Step 2. Create the Materialized View

The new materialized view will be created in your installation by running one of the following commands.

Creating from DPL File

The command to create a materialized view from a DPL configuration file is seen below.

datacoral organize matview-create --dpl-file <mv_file_name>.dpl
  • mv_file_name: The path to the file in which the paramters were specified during step 1

Example

Using our example DPL file from the previous step,

datacoral organize matview-create --dpl-file view_test.dpl

Creating with CLI Arguments

The command to create a materialized view by passing arguments to the parameters is seen below.

datacoral organize matview-create --matview-schema <schema-name> --matview-name <view-name> \
--query <sql query defining view> \
--matview-type <regular|timeseries|timeseriesio|timeserieso> \
--dist-key <dist-key> \
--sort-keys <sort-key(s)> \
--interval-in-minutes <num-minutes>

Example

Using the same parameter values as in our DPL file, but altering the name of the materialized view so the two examples are unique, results in the command seen below.
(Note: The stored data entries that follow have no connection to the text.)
/-- R203-R206, R477: GROW within the limits of 32 blocks a group and 48 an octet holding, with the blocks free and no older
request, adds zeroed blocks to the window and returns 0 (.nb); .nb returns 1 where it would have to wait and 2 beyond a limit,
where the blocking form raises 0x0F. SHRINK gives blocks back. QCTL .cnt returns the masks of full and of non-empty queues,
and .rst empties a queue. -/
def Obligations.BlockForms : Prop :=
  ∀ (s : State) (w : Who) (x : Args), Issues s w →
    let n := (s.srcS w 0 x.a).toNat
    let within : Prop := w.g.blocks + n ≤ 32 ∧ s.blocksHeld w.g + n ≤ 48
    let free : Prop := n ≤ s.freeIn w.g.core w.g.octet ∧ s.olderWaiters w = false
    let grown := (s.takeBlocks w n).updGroup w.gid (fun g => g.addBlocks n)
    (w.g.tryR = none → Passes s w (scalShape x) →
      (n ≠ 0 → within → free → exec (.grow .blocking x) s = doneIn (grown.advance w) ∧
        exec (.grow .nb x) s = doneIn ((grown.putScalar w (scalShape x) 0).advance w)) ∧
      (n = 0 → exec (.grow .blocking x) s = doneIn (s.advance w) ∧ exec (.grow .nb x) s = scalarDone s w x 0) ∧
      (n ≠ 0 → within → ¬ free → exec (.grow .nb x) s = scalarDone s w x 1) ∧
      (n ≠ 0 → ¬ within → exec (.grow .nb x) s = scalarDone s w x 2 ∧
        exec (.grow .blocking x) s = trapsIn s w 0x0F none)) ∧
    (w.g.tryR = none →
      (n = 0 → exec (.shrink x) s = doneIn (s.advance w)) ∧
      (n ≠ 0 → n < w.g.blocks → s.pendingRegs w.gid = false →
        exec (.shrink x) s = doneIn ((((s.updGroup w.gid (fun g =>
          { g with blocks := g.blocks - n, v := g.v.take (8 * (g.blocks - n)) })).dropReturned w.gid
            (w.g.blocks - n)).freeBlocks w.g.core w.g.octet n).advance w)) ∧
      (w.g.blocks ≤ n → n ≠ 0 → exec (.shrink x) s = trapsIn s w 0x0F none)) ∧
    (w.g.tryR.isSome → (∀ fn, exec (.grow fn x) s = trapsIn s w 0x0C none) ∧ exec (.shrink x) s = trapsIn s w 0x0C none) ∧
    (w.g.partner.isSome →
      let q := x.imm.toNat % 2 ^ 3
      (Passes s w (scalShape x) →
        ∃ m : W64, exec (.qctlCnt x) s = scalarDone s w x m ∧
          ∀ l, l < 32 → m.getLsbD l = decide (((s.lists w q).getD l []) ≠ []) ∧
            m.getLsbD (32 + l) = decide (8 ≤ ((s.lists w q).getD l []).length)) ∧
      exec (.qctlRst x) s = doneIn (((s.setLists w q (fun _ _ => [])).queueMoved w).advance w)) ∧
    (w.g.partner = none → exec (.qctlCnt x) s = trapsIn s w 0x21 none ∧ exec (.qctlRst x) s = trapsIn s w 0x21 none)

/-- R391-R393, R400, R401: TRY at a legal label, by a fragment that holds every slice, with the checkpoint's blocks free,
opens a region that saves the s registers, fmt and the records, and writes 0 to its code register; the inner COMMIT returns
the lanes that ALIAS aborted and ends the inner level; the outermost one ends the region, returns those lanes and publishes
the buffered stores in program order, each performed at once where nothing earlier of the group is pending; ABORT aborts the
region with code 0x01 and its user byte; COMMIT and ABORT outside a region raise 0x2A. R394, R395, R397: accesses of an open
region, here of one lane. A store enters the buffer and changes no memory; where its lane's load table holds a granule that it
touches, ALIAS takes the lane's bytes out of the buffer, restores its protected registers and marks it aborted; a store that
needs a 65th line aborts with code 0x04. A load reads the group's own buffered bytes over memory's, and, with .spec, enters
its granules in the lane's table, or aborts with code 0x05 where a ninth entry would be needed. -/
def Obligations.RegionForms : Prop :=
  (∀ (s : State) (w : Who) (x : Args) (pc : Pc), Issues s w →
     let code := Operand.sNum x.d
     let regs := tryRegs x
     let need := 4 + (regs.length + 7) / 8
     (w.g.tryR = none → Lands s w (tryLabel w.f.pc x) pc → (∀ n ∈ regs, n < 8 * w.g.blocks) → w.holdsAll = true →
       s.blocksHeld w.g + need ≤ 48 → need ≤ s.freeIn w.g.core w.g.octet → s.olderWaiters w = false →
       ∃ t h r, exec (.tryOpen x) s = .next t ∧ t.groups.get w.gid = some h ∧ h.tryR = some r ∧ r.depth = 1 ∧ r.hm = w.g.hm ∧
         r.codeReg = code ∧ r.label = pc ∧ r.sregs = w.g.s ∧ r.fmt = w.f.fmt ∧ r.stack = w.f.stack ∧ r.protected_ = regs ∧
         r.buffer = [] ∧ r.stores = [] ∧ r.blocks = need ∧ h.s? code = 0 ∧ h.v = w.g.v ∧ WentOn w w.f.pc.next (fun m => m) h) ∧
     (∀ r, w.g.tryR = some r →
       (w.holdsAll = true →
         (r.depth = 2 → exec (.commit x) s = doneIn (((s.updGroup w.gid (fun g =>
           { g with tryR := some { r with depth := 1 } })).putScalar w (scalShape x) (BitVec.ofNat 64 r.aborted.toNat)).advance w)) ∧
         (r.depth = 1 →
           let s1 := ((s.updGroup w.gid (fun g => { g with tryR := none })).freeBlocks w.g.core w.g.octet r.blocks).putScalar w
             (scalShape x) (BitVec.ofNat 64 r.aborted.toNat)
           exec (.commit x) s = doneIn ((s1.publishAll w r).advance w) ∧
           (r.stores = [] → exec (.commit x) s = doneIn (s1.advance w)) ∧
           (∀ o a h t old, r.stores = [o] → o.pins = [] → o.lanes ≠ [] → (∀ y ∈ o.lanes, apertureOf y.addr ≠ .core) →
             (∀ p ∈ s.ops, p.gid ≠ w.gid) → accForm o.instr = some a → s1.groups.get w.gid = some h →
             s1.perform w.gid h o.instr a (fun _ b => b) o.lanes = .done t old →
             exec (.commit x) s = doneIn (t.advance w)))) ∧
       (w.holdsAll = false → exec (.commit x) s = trapsIn s w 0x2A none) ∧
       exec (.abort x) s = .next (s.abortGroup w.gid 0x01 (x.imm.toNat % 2 ^ 8) none).endIssue) ∧
     (w.g.tryR = none → exec (.commit x) s = trapsIn s w 0x2A none ∧ exec (.abort x) s = trapsIn s w 0x2A none)) ∧
  ((∀ (b : List (Nat × Nat × Nat × Byte)) (k : Nat × Nat) (mem y : Byte) (lane : Nat),
     bufferedByte (b ++ [(k.1, k.2, lane, y)]) k mem = y ∧
     ((∀ e ∈ b, (e.1, e.2.1) ≠ k) → bufferedByte b k mem = mem)) ∧
   ∀ (s : State) (w : Who) (i : Instr) (x : MArgs) (a : AccForm) (r : TryRegion) (y : LaneAccess) (locs : List Loc), Issues s w →
     accForm i = some a → opMArgs i = some x → w.g.tryR = some r → w.wideUnprotected i x = false → Passes s w (accShape w x a) →
     a.scalar = false → s.lanesOf w i x false = [y] → s.checkLanes w.gid w.g a.kind [y] = .ok () → s.heldUnits w.g.core < 4 →
     s.logged w.g.core < 48 → orderedBehind s.ops w.gid w.g.who a [y] = false → s.windowWaits w a [y] = false → w.f.afterJoin = false →
     s.resolveLanes w.gid w.g a [y] = .ok [(y, locs)] →
     let hit (z : Loc) (e : Nat × Nat × W64) : Prop := e.1 = y.lane ∧ e.2.1 = z.key.1 ∧ e.2.2.toNat = z.key.2 / 8
     let new := (locs.zip (dataBytes a.bytes y.data)).map (fun e => (e.1.key.1, e.1.key.2, y.lane, e.2))
     (a.action = .store → x.cm = Consumers.none →
       ((∀ z ∈ locs, ∀ e ∈ r.loads, ¬ hit z e) →
         (((r.buffer ++ new).map (fun e => (e.1, e.2.1 / 64))).eraseDups.length ≤ 64 →
           ∃ t h q, exec i s = .next t ∧ t.mem = s.mem ∧ t.groups.get w.gid = some h ∧ h.tryR = some q ∧ q.buffer = r.buffer ++ new ∧
             q.loads = r.loads ∧ q.aborted = r.aborted ∧ q.stores.length = r.stores.length + 1 ∧ h.s = w.g.s ∧ h.v = w.g.v) ∧
         (64 < ((r.buffer ++ new).map (fun e => (e.1, e.2.1 / 64))).eraseDups.length →
           exec i s = .next (s.abortGroup w.gid 0x04 0 none).endIssue)) ∧
       ((∃ z ∈ locs, ∃ e ∈ r.loads, hit z e) → (r.buffer.map (fun e => (e.1, e.2.1 / 64))).eraseDups.length ≤ 64 →
         ∃ t h q, exec i s = .next t ∧ t.mem = s.mem ∧ t.groups.get w.gid = some h ∧ h.tryR = some q ∧
           q.buffer = r.buffer.filter (fun e => e.2.2.1 != y.lane) ∧ q.aborted = r.aborted ||| oneBit 32 y.lane ∧ h.s = w.g.s ∧
           (∀ n v, y.lane < 32 → r.saved.filter (fun e => e.1 == n && e.2.1 == y.lane) = [(n, y.lane, v)] → h.lane n y.lane = v))) ∧
     (a.action = .load → ∀ s1 old,
       s.performPast w.g.buffers w.gid w.g i a (fun _ b => b) [y] = .done s1 [(y.lane, old)] →
       let val := (locs.zip old).map (fun q => bufferedByte r.buffer q.1.key q.2)
       let done (loads : List (Nat × Nat × W64)) := doneIn (((s1.updGroup w.gid (fun g =>
         { g with tryR := some { r with loads := loads } })).putLoaded w (accShape w x a) i [(y.lane, val)]).advance w)
       let gs := (locs.map (fun z => (z.key.1, z.key.2 / 8))).eraseDups.filter (fun k =>
         !r.loads.any (fun e => e.1 == y.lane && e.2.1 == k.1 && e.2.2.toNat == k.2))
       (a.attrs.spec = false → exec i s = done r.loads) ∧
       (a.attrs.spec = true →
         ((r.loads.filter (fun e => e.1 == y.lane)).length + gs.length ≤ 8 →
           exec i s = done (r.loads ++ gs.map (fun k => (y.lane, k.1, BitVec.ofNat 64 k.2)))) ∧
         (8 < (r.loads.filter (fun e => e.1 == y.lane)).length + gs.length →
           exec i s = .next (s.abortGroup w.gid 0x05 0 none).endIssue))))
datacoral organize matview-create --matview-schema jown_doe --matview-name view_test2 \
--query "select id, fullname from jane_doe.registers" \
--matview-type regular \
--dist-key "distkey(column3)" \
--sort-keys "interleaved sortkey(column1, column2)" \
--interval-in-minutes 15

Step 3. Verify the Materialized View

After creating a materialized view, execute the following command to verify the view was successfully created.

datacoral organize matview-stats --matview-schema <schema-name> --matview-name <view-name>
  • schema-name: Name of the schema used to create the materialized view

Example

For each materialized view created as examples thus far (both via DPL and via CLI args) the commends would respectively be as follows.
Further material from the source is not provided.